And for the new folks around here, here's Trackend's avatar:


----------



## Njaco (Dec 23, 2012)

GG, shes the girl in YOUR avatar!!!


----------



## GrauGeist (Dec 23, 2012)

I thought about that for a moment, Chris...but my girl is a blonde and Trackie's is a brunette...not that I am complaining, there's plenty of room for all in my avatar...all they have to do, is bring thier boo...uh, beer, I meant beer!!

Reactions: Like Like:
1 | Like List reactions


----------



## Lucky13 (Dec 24, 2012)

Are we talking racks again?


----------



## GrauGeist (Dec 24, 2012)

in a way, yep


----------



## Gnomey (Dec 24, 2012)

Can't beat a good rack after all...


----------



## Lucky13 (Dec 25, 2012)

Need a good rack to hold or put things on...


----------



## GrauGeist (Dec 6, 2014)

Thought I'd dust thread off to bring attention to the decline of sigs out there...

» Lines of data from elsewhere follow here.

-- ==== Sys2Proof/Laws/State.lean ====
section
/-! SUPPORT. What each shared update of the state does to each field: one lemma per field per update, so that no proof unfolds
a record update. -/

namespace Sys2Proof.Machine

@[simp] theorem complete_params (overflow : Bool) (s : State) : (complete overflow s).params = s.params := rfl
@[simp] theorem complete_secondHost (overflow : Bool) (s : State) : (complete overflow s).secondHost = s.secondHost := rfl
@[simp] theorem complete_ctrl (overflow : Bool) (s : State) : (complete overflow s).ctrl = s.ctrl := rfl
@[simp] theorem complete_status (overflow : Bool) (s : State) : (complete overflow s).status = s.status.completed overflow := rfl
@[simp] theorem complete_cmd (overflow : Bool) (s : State) : (complete overflow s).cmd = s.cmd := rfl
@[simp] theorem complete_resHash (overflow : Bool) (s : State) : (complete overflow s).resHash = s.resHash := rfl
@[simp] theorem complete_resHome (overflow : Bool) (s : State) : (complete overflow s).resHome = s.resHome := rfl
@[simp] theorem complete_resIdx (overflow : Bool) (s : State) : (complete overflow s).resIdx = s.resIdx := rfl
@[simp] theorem complete_resCount (overflow : Bool) (s : State) : (complete overflow s).resCount = s.resCount := rfl
@[simp] theorem complete_resInfo (overflow : Bool) (s : State) : (complete overflow s).resInfo = s.resInfo := rfl
@[simp] theorem complete_topkNum (overflow : Bool) (s : State) : (complete overflow s).topkNum = s.topkNum := rfl
@[simp] theorem complete_topkIdx (overflow : Bool) (s : State) : (complete overflow s).topkIdx = s.topkIdx := rfl
@[simp] theorem complete_topkCnt (overflow : Bool) (s : State) : (complete overflow s).topkCnt = s.topkCnt := rfl
@[simp] theorem complete_keybuf (overflow : Bool) (s : State) : (complete overflow s).keybuf = s.keybuf := rfl
@[simp] theorem complete_bktkey (overflow : Bool) (s : State) : (complete overflow s).bktkey = s.bktkey := rfl
@[simp] theorem complete_table (overflow : Bool) (s : State) : (complete overflow s).table = s.table := rfl
@[simp] theorem complete_pending (overflow : Bool) (s : State) : (complete overflow s).pending = none := rfl
@[simp] theorem complete_host (overflow : Bool) (s : State) : (complete overflow s).host = s.host := rfl
@[simp] theorem complete_sched (overflow : Bool) (s : State) : (complete overflow s).sched = s.sched := rfl
@[simp] theorem complete_tick (overflow : Bool) (s : State) : (complete overflow s).tick = s.tick := rfl
@[simp] theorem complete_waited (overflow : Bool) (s : State) : (complete overflow s).waited = s.waited := rfl

@[simp] theorem raise_params (e : CmdError) (s : State) : (raise e s).params = s.params := rfl
@[simp] theorem raise_secondHost (e : CmdError) (s : State) : (raise e s).secondHost = s.secondHost := rfl
@[simp] theorem raise_ctrl (e : CmdError) (s : State) : (raise e s).ctrl = s.ctrl := rfl
@[simp] theorem raise_status (e : CmdError) (s : State) : (raise e s).status = s.status.failed e := rfl
@[simp] theorem raise_cmd (e : CmdError) (s : State) : (raise e s).cmd = s.cmd := rfl
@[simp] theorem raise_resHash (e : CmdError) (s : State) : (raise e s).resHash = s.resHash := rfl
@[simp] theorem raise_resHome (e : CmdError) (s : State) : (raise e s).resHome = s.resHome := rfl
@[simp] theorem raise_resIdx (e : CmdError) (s : State) : (raise e s).resIdx = s.resIdx := rfl
@[simp] theorem raise_resCount (e : CmdError) (s : State) : (raise e s).resCount = s.resCount := rfl
@[simp] theorem raise_resInfo (e : CmdError) (s : State) : (raise e s).resInfo = s.resInfo := rfl
@[simp] theorem raise_topkNum (e : CmdError) (s : State) : (raise e s).topkNum = s.topkNum := rfl
@[simp] theorem raise_topkIdx (e : CmdError) (s : State) : (raise e s).topkIdx = s.topkIdx := rfl
@[simp] theorem raise_topkCnt (e : CmdError) (s : State) : (raise e s).topkCnt = s.topkCnt := rfl
@[simp] theorem raise_keybuf (e : CmdError) (s : State) : (raise e s).keybuf = s.keybuf := rfl
@[simp] theorem raise_bktkey (e : CmdError) (s : State) : (raise e s).bktkey = s.bktkey := rfl
@[simp] theorem raise_table (e : CmdError) (s : State) : (raise e s).table = s.table := rfl
@[simp] theorem raise_pending (e : CmdError) (s : State) : (raise e s).pending = none := rfl
@[simp] theorem raise_host (e : CmdError) (s : State) : (raise e s).host = s.host := rfl
@[simp] theorem raise_sched (e : CmdError) (s : State) : (raise e s).sched = s.sched := rfl
@[simp] theorem raise_tick (e : CmdError) (s : State) : (raise e s).tick = s.tick := rfl
@[simp] theorem raise_waited (e : CmdError) (s : State) : (raise e s).waited = s.waited := rfl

And where the heck is everyone's Christmas sigs??

Well?


----------



## Gnomey (Dec 6, 2014)

Bah humbug


----------



## rochie (Dec 6, 2014)

Chris used to make a Christmas siggie for me based on my grumpy santa chef picture, nudge, nudge Chris !!!!


----------



## Njaco (Dec 6, 2014)

Ok, ok. Its still around on my Njaco's Sig thread. Let me get my XMas sig going! Unless Karl, you want me to make a new one?


----------



## rochie (Dec 9, 2014)

Njaco said:


> Ok, ok. Its still around on my Njaco's Sig thread. Let me get my XMas sig going! Unless Karl, you want me to make a new one?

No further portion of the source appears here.